One inconsequential disadvantage of lyrics, then, is that you make an effort to interpret a meaning, and sometimes the words don’t quite match what you feel inside. Emphatic gestures can become fleeting saccharine; blissed out exhortations can turn to mushy aversions. The bill-totalling of alienation from lyricism, especially in Folk, turns the culture of listener-perceived wordplay into a freakishly forgetful, flirtation-only orgy, propelling itself into no-man’s land, barren and bleak imaginatively. But there’s perpetuity in life when lucky; a middle ground between these polarities, and Metal Alvin’s self-titled folky cassette is about as nourishing as this theory can get.

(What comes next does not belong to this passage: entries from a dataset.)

/-- Settles O41: the instants and the ring decide what a command does; the record's size is bounded by its entries. -/
theorem verdictsAreIssuedOnce : Obligations.VerdictsAreIssuedOnce := by
  unfold Obligations.VerdictsAreIssuedOnce
  refine ⟨fun s slot n j g p h => ⟨fun hdue hasm hset => ?noTile, fun t hdue hasm hset hf hdone hrun => ?oneTile,
      fun hout => (verdictAssembly_of_job h).trans (if_pos hout),
      fun scores peers => ⟨fun hnew hfrom hto => ⟨fun hmiss => (verdictIssue_due h hnew hfrom hto).trans (if_pos hmiss), fun hmiss hwait hrec => ?issue⟩,
        fun hring => (verdictIssue_first h).trans (if_pos (.inr (.inl hring))),
        fun hring hnew hrev hdue => ⟨verdictIssue_revision h hring hnew hrev hdue, rfl⟩⟩,
      fun hdue hnew => (verdictAbandon_of_job h).trans (if_neg (by simp [hdue, hnew])),
      fun hearly => (verdictAbandon_of_job h).trans (if_pos (.inl hearly))⟩,
    fun j r => inRing_putRing, fun l m hperm => lowerMedian_of_perm hperm, fun r m ms => framePlain_length_le, fun e => VEntry.bytes_length,
    fun h => VHead.bytes_length⟩
  case noTile => rw [verdictAssembly_of_due h hdue hasm, hset, List.foldl_nil]
  case oneTile =>
    rw [verdictAssembly_of_due h hdue hasm, hset, List.foldl_cons, List.foldl_nil]
    exact congrArg Host.Outcome.next (assembleTile_of_late hf hdone hrun)
  case issue =>
    have hissue := (verdictIssue_due (scores := scores) (peers := peers) h hnew hfrom hto).trans
      (if_neg (by rw [hmiss, hwait, hrec]; decide))
    exact ⟨fun hdone => hissue.trans (if_neg (not_not.mpr hdone)), fun hopen => hissue.trans (if_pos (by simp [hopen]))⟩

end Sys2Proof.Machine
end

section
/-!
PROOFS. Check windows, self-tests and the recovery of a job's partition (R353 to R357), the entries they leave with a job (R351, R356).
-/
namespace Sys2Proof.Machine
open Reg Sys2Proof.Laws

/-! ### The record of a job -/

section
variable {s : State} {job code win : Nat} {tile : Option Nat} {j : HJob} {f : HJob → HJob}

/-- Changing a job's record changes what is found of it. -/
theorem hjob_modJob (hf : ∀ x, (f x).job = x.job) (h : hjob s job = some j) : hjob (modJob s job f) job = some (f j) := by
  simp only [hjob, modJob] at h ⊢
  generalize s.hub.jobs = l at h
  induction l with
  | nil => cases h
  | cons x xs ih =>
    rw [List.find?_cons] at h
    by_cases hx : x.job = job
    · rw [beq_iff_eq.mpr hx] at h
      rw [List.map_cons, if_pos hx, List.find?_cons, hf x, beq_iff_eq.mpr hx, Option.some.inj h]
    · rw [beq_eq_false_iff_ne.mpr hx] at h
      rw [List.map_cons, if_neg hx, List.find?_cons, beq_eq_false_iff_ne.mpr hx]
      exact ih h

theorem hjob_hubFault (h : hjob s job = some j) : hjob (hubFault s job code tile win) job = some { j with pend := j.pend ++ [(0,
    { type := 0x17, code, flags := 0, unit := jobWide, a := s.rd (Pg.cab 56) CAB_STATE_HUB_INDEX * 2 ^ 48 + tile.getD 0x7FF * 2 ^ 32,
      b := win })] } :=
  hjob_modJob (fun _ => rfl) h

theorem hjob_partitionFault (h : hjob s job = some j) : hjob (partitionFault s job) job = some { j with
    faults := j.faults + 1, firstFault := (if j.faults = 0 then s.now .hub else j.firstFault), faultWaits := true } :=
  hjob_modJob (fun _ => rfl) h

end

/-! ### The check tile (R353) -/

section
variable {s : State} {slot n check : Nat} {peer : List Nat} {j : HJob} {im : HImage}

theorem checkWindow_of_open {regions : Option ((Nat × Nat) × (Nat × Nat))} (hj : hjobAt s slot = some j) (him : j.image = some im)
    (hcheck : im.place.check = some check) (hslot : n % 64 = slot % 64) (hnew : j.checked.contains n = false) (hclosed : windowEnd n j.k ≤ s.now .hub)
    (hrec : j.recovery = none) : exec (.checkWindow slot n regions peer) s = .next (match regions with
      | none => tellSet (loadCheck s im check (checkRankOf im n)) slot (0xC1 * 2 ^ 24 + checkRankOf im n * 2 ^ 11 + check)
      | some (own, chk) => compareCheck s j im n check own chk peer) := by
  have hopen : ¬ (n % 64 ≠ slot % 64 ∨ j.checked.contains n = true ∨ s.now .hub < windowEnd n j.k ∨ j.recovery.isSome = true) := by
    rw [hnew, hrec]
    simp [hslot, hclosed]
  simp only [exec_checkWindow, execCheckWindow, hj, him, hcheck, if_neg hopen]
  cases regions <;> rfl

theorem compareCheck_of_own {own chk : Nat × Nat} {p : Place} (hp : rankPlace im (checkRankOf im n) = some p) (hown : p.hub = ownIndex s) :
    compareCheck s j im n check own chk peer =
      if (Tile.read (getTile s p.tile) own.1 own.2).map (·.1) = (Tile.read (getTile s check) chk.1 chk.2).map (·.1) then
        modJob (tellSet s j.slot 0xC2000000) j.job (fun j => { j with checked := n :: j.checked })
      else checkFails (tellSet s j.slot 0xC2000000) j n (some p.tile) check := by
  have htile : ((rankPlace im (checkRankOf im n)).filter (fun p => p.hub == ownIndex s)).map (·.tile) = some p.tile := by
    rw [hp, Option.filter_some, if_pos (beq_iff_eq.mpr hown)]
    rfl
  simp only [compareCheck, htile]

end

/-! ### Self-tests (R354) -/

section
variable {s : State} {t : Nat}

theorem selftestChunk_of_due {ok : Bool} (ht : t < tileCount s.cfg) (hp : pstate s t ≠ PS.RETIRED) (hf : isFrozen s (Pg.til t) = false)
    (hroom : testRoom s t = true) (hdue : testDue s t = true) : exec (.selftestChunk t ok) s =
      if ok = true then .next (setTest s t (if (testOf s t).2.1 ≥ 15 then (s.now .hub, 0, (testOf s t).2.2)
        else ((testOf s t).1, (testOf s t).2.1 + 1, (testOf s t).2.2)))
      else .next (failTile s t) :=
  if_neg (by simp [ht, hp, hf, hroom, hdue])

theorem selftestChunk_not_due {ok : Bool} (hdue : testDue s t = false) : exec (.selftestChunk t ok) s = .next s :=
  if_pos (.inr (.inr (.inr (.inr hdue))))

theorem testOf_setTest {x : Nat × Nat × Option Nat} : testOf (setTest s t x) t = x := by
  simp [testOf, setTest]

theorem chargeTile_of_uncharged (h : isCharged s t = false) : chargeTile s t =
    setTest s t ((testOf s t).1, (testOf s t).2.1, some (s.now .hub + 86400000000000)) := if_neg (Bool.eq_false_iff.mp h)

theorem isCharged_chargeTile (h : isCharged s t = false) : isCharged (chargeTile s t) t = true := by
  have hnow {x : Nat × Nat × Option Nat} : (setTest s t x).now .hub = s.now .hub := rfl
  rw [chargeTile_of_uncharged h, isCharged, testOf_setTest, hnow, Option.any_some, decide_eq_true_eq]
  omega

end

/-! ### Recovery (R356, R357) -/

section
variable {s : State} {job kind : Nat} {j : HJob} {im : HImage} {g : JobGen} {place : Option Placement} {peer : Option Nat}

Metal Alvin is Molly Donahue, a female musician raised in a small town on the northwestern shores of Michigan. In the last ten years she acclimatised to NYC, a wholly different type of living existentialism. With that transference of ‘free spirit’ to cosmopolitan scrit, she’s traced a line of longing back to where she used to inhabit; involved with the natural camber, and this comes across in her lyrics. The vocally arched/analogous mixture to the instrumentation she brings with her: acoustic guitar, electric guitar, violin expertise by way of Halifax Pier’s Jamie Reeder, and drums on “La Huesera” courtesy of Yeasayer’s Jason Trammell, works to her advantage as she carries and cajoles all timbral insides.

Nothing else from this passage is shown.